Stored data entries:

-- ==== Sys2Proof/Machine/Piece.lean ====
section
/-! DEFINITION. The PieceCodeTable, `DecodePiece()`, the command `PIECE.DEC`, and the piece symbol rows
(41_piececode.md). -/

namespace Sys2Proof.Machine

/-- An entry of the table: a code, its length, and a kind or none for the empty square (41_piececode.md R100). -/
structure CodeEntry where
  code : Nat
  length : Nat
  kind : Option Kind
deriving DecidableEq, Repr

/-- The constant table (41_piececode.md R100). -/
def pieceTable : List CodeEntry :=
  [ ⟨0b0, 1, none⟩, ⟨0b0001, 4, some .pawn⟩, ⟨0b0011, 4, some .knight⟩, ⟨0b0101, 4, some .bishop⟩,
    ⟨0b0111, 4, some .rook⟩, ⟨0b1001, 4, some .queen⟩ ]

/-- The entry that a candidate code of `nb` bits matches: code and length both (41_piececode.md R101). -/
def matchEntry (code nb : Nat) : Option CodeEntry :=
  pieceTable.find? fun e => e.code == code && e.length == nb

/-- The loop of `DecodePiece`: `nb` bits of the candidate `code` have been read, at most `left` more will be. -/
def decodePieceFrom : Nat → Nat → Nat → Cursor → Except Cause (PieceSym × Cursor)
  | 0, _, _, _ => .error .corruptEncoding
  | left + 1, nb, code, c => do
    let (b, c) ← readBit c
    let code := code ||| (b <<< nb)
    match matchEntry code (nb + 1) with
    | none => decodePieceFrom left (nb + 1) code c
    | some e =>
      match e.kind with
      | none => return (.empty, c)
      | some k =>
        let (colour, c) ← readField 1 c
        return (.man k colour, c)

/-- `DecodePiece()` (41_piececode.md R101), bounded at `CODE_MAX` bits. -/
def decodePiece (c : Cursor) : Except Cause (PieceSym × Cursor) := decodePieceFrom Config.codeMax 0 0 c

/-- `PIECE.DEC` (41_piececode.md R101). -/
def execPieceDec (s : State) : Result :=
  accepted s
    (match decodePiece (cursorOf s) with
     | .error c => raiseFault c s
     | .ok (sym, c) => complete (setPiece sym (setPos c.pos s)))

/-! ### The symbols, each met at the cursor by the piece decoder (30_encoding.md R65) -/

/-- A legal symbol delivered by the piece decoder: its bits are consumed, `PK` and `PCOL` take its result. -/
def deliverSym (sym : PieceSym) (s : State) : Result := consumeSymbol (symLength sym) (setPiece sym) s

/-- An unassigned code met by the piece decoder: `CorruptEncoding` once its fourth bit is read, `TruncatedRecord`
where the valid bytes end before that (41_piececode.md R103). -/
def rejectCode (s : State) : Result :=
  accepted s (if hasRoom Config.codeMax s then raiseFault .corruptEncoding s else raiseFault .truncatedRecord s)

/-- `EMPTY`: no piece, one bit, no colour bit. -/
def execEmpty (s : State) : Result := deliverSym .empty s

/-- `PAWN`: kind 1, colour `c`. -/
def execPawn (c : Bit) (s : State) : Result := deliverSym (.man .pawn c) s

/-- `KNIGHT`: kind 2, colour `c`. -/
def execKnight (c : Bit) (s : State) : Result := deliverSym (.man .knight c) s

/-- `BISHOP`: kind 3, colour `c`. -/
def execBishop (c : Bit) (s : State) : Result := deliverSym (.man .bishop c) s

/-- `ROOK`: kind 4, colour `c`. -/
def execRook (c : Bit) (s : State) : Result := deliverSym (.man .rook c) s

/-- `QUEEN`: kind 5, colour `c`. -/
def execQueen (c : Bit) (s : State) : Result := deliverSym (.man .queen c) s

/-- The code 1011 (R66): raises `CorruptEncoding`. -/
def execIllegalB (s : State) : Result := rejectCode s

/-- The code 1101 (R66): raises `CorruptEncoding`. -/
def execIllegalD (s : State) : Result := rejectCode s

/-- The code 1111 (R66): raises `CorruptEncoding`. -/
def execIllegalF (s : State) : Result := rejectCode s

end Sys2Proof.Machine
end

§ The problem: Return the full data, every line of it, with nothing altered.

§ Result for this exercise:
-- ==== Sys2Proof/Machine/Piece.lean ====
section
/-! DEFINITION. The PieceCodeTable, `DecodePiece()`, the command `PIECE.DEC`, and the piece symbol rows
(41_piececode.md). -/

namespace Sys2Proof.Machine

/-- An entry of the table: a code, its length, and a kind or none for the empty square (41_piececode.md R100). -/
structure CodeEntry where
  code : Nat
  length : Nat
  kind : Option Kind
deriving DecidableEq, Repr

/-- The constant table (41_piececode.md R100). -/
def pieceTable : List CodeEntry :=
  [ ⟨0b0, 1, none⟩, ⟨0b0001, 4, some .pawn⟩, ⟨0b0011, 4, some .knight⟩, ⟨0b0101, 4, some .bishop⟩,
    ⟨0b0111, 4, some .rook⟩, ⟨0b1001, 4, some .queen⟩ ]

/-- The entry that a candidate code of `nb` bits matches: code and length both (41_piececode.md R101). -/
def matchEntry (code nb : Nat) : Option CodeEntry :=
  pieceTable.find? fun e => e.code == code && e.length == nb

/-- The loop of `DecodePiece`: `nb` bits of the candidate `code` have been read, at most `left` more will be. -/
def decodePieceFrom : Nat → Nat → Nat → Cursor → Except Cause (PieceSym × Cursor)
  | 0, _, _, _ => .error .corruptEncoding
  | left + 1, nb, code, c => do
    let (b, c) ← readBit c
    let code := code ||| (b <<< nb)
    match matchEntry code (nb + 1) with
    | none => decodePieceFrom left (nb + 1) code c
    | some e =>
      match e.kind with
      | none => return (.empty, c)
      | some k =>
        let (colour, c) ← readField 1 c
        return (.man k colour, c)

/-- `DecodePiece()` (41_piececode.md R101), bounded at `CODE_MAX` bits. -/
def decodePiece (c : Cursor) : Except Cause (PieceSym × Cursor) := decodePieceFrom Config.codeMax 0 0 c

/-- `PIECE.DEC` (41_piececode.md R101). -/
def execPieceDec (s : State) : Result :=
  accepted s
    (match decodePiece (cursorOf s) with
     | .error c => raiseFault c s
     | .ok (sym, c) => complete (setPiece sym (setPos c.pos s)))

/-! ### The symbols, each met at the cursor by the piece decoder (30_encoding.md R65) -/

/-- A legal symbol delivered by the piece decoder: its bits are consumed, `PK` and `PCOL` take its result. -/
def deliverSym (sym : PieceSym) (s : State) : Result := consumeSymbol (symLength sym) (setPiece sym) s

/-- An unassigned code met by the piece decoder: `CorruptEncoding` once its fourth bit is read, `TruncatedRecord`
where the valid bytes end before that (41_piececode.md R103). -/
def rejectCode (s : State) : Result :=
  accepted s (if hasRoom Config.codeMax s then raiseFault .corruptEncoding s else raiseFault .truncatedRecord s)

/-- `EMPTY`: no piece, one bit, no colour bit. -/
def execEmpty (s : State) : Result := deliverSym .empty s

/-- `PAWN`: kind 1, colour `c`. -/
def execPawn (c : Bit) (s : State) : Result := deliverSym (.man .pawn c) s

/-- `KNIGHT`: kind 2, colour `c`. -/
def execKnight (c : Bit) (s : State) : Result := deliverSym (.man .knight c) s

/-- `BISHOP`: kind 3, colour `c`. -/
def execBishop (c : Bit) (s : State) : Result := deliverSym (.man .bishop c) s

/-- `ROOK`: kind 4, colour `c`. -/
def execRook (c : Bit) (s : State) : Result := deliverSym (.man .rook c) s

/-- `QUEEN`: kind 5, colour `c`. -/
def execQueen (c : Bit) (s : State) : Result := deliverSym (.man .queen c) s

/-- The code 1011 (R66): raises `CorruptEncoding`. -/
def execIllegalB (s : State) : Result := rejectCode s

/-- The code 1101 (R66): raises `CorruptEncoding`. -/
def execIllegalD (s : State) : Result := rejectCode s

/-- The code 1111 (R66): raises `CorruptEncoding`. -/
def execIllegalF (s : State) : Result := rejectCode s

end Sys2Proof.Machine
end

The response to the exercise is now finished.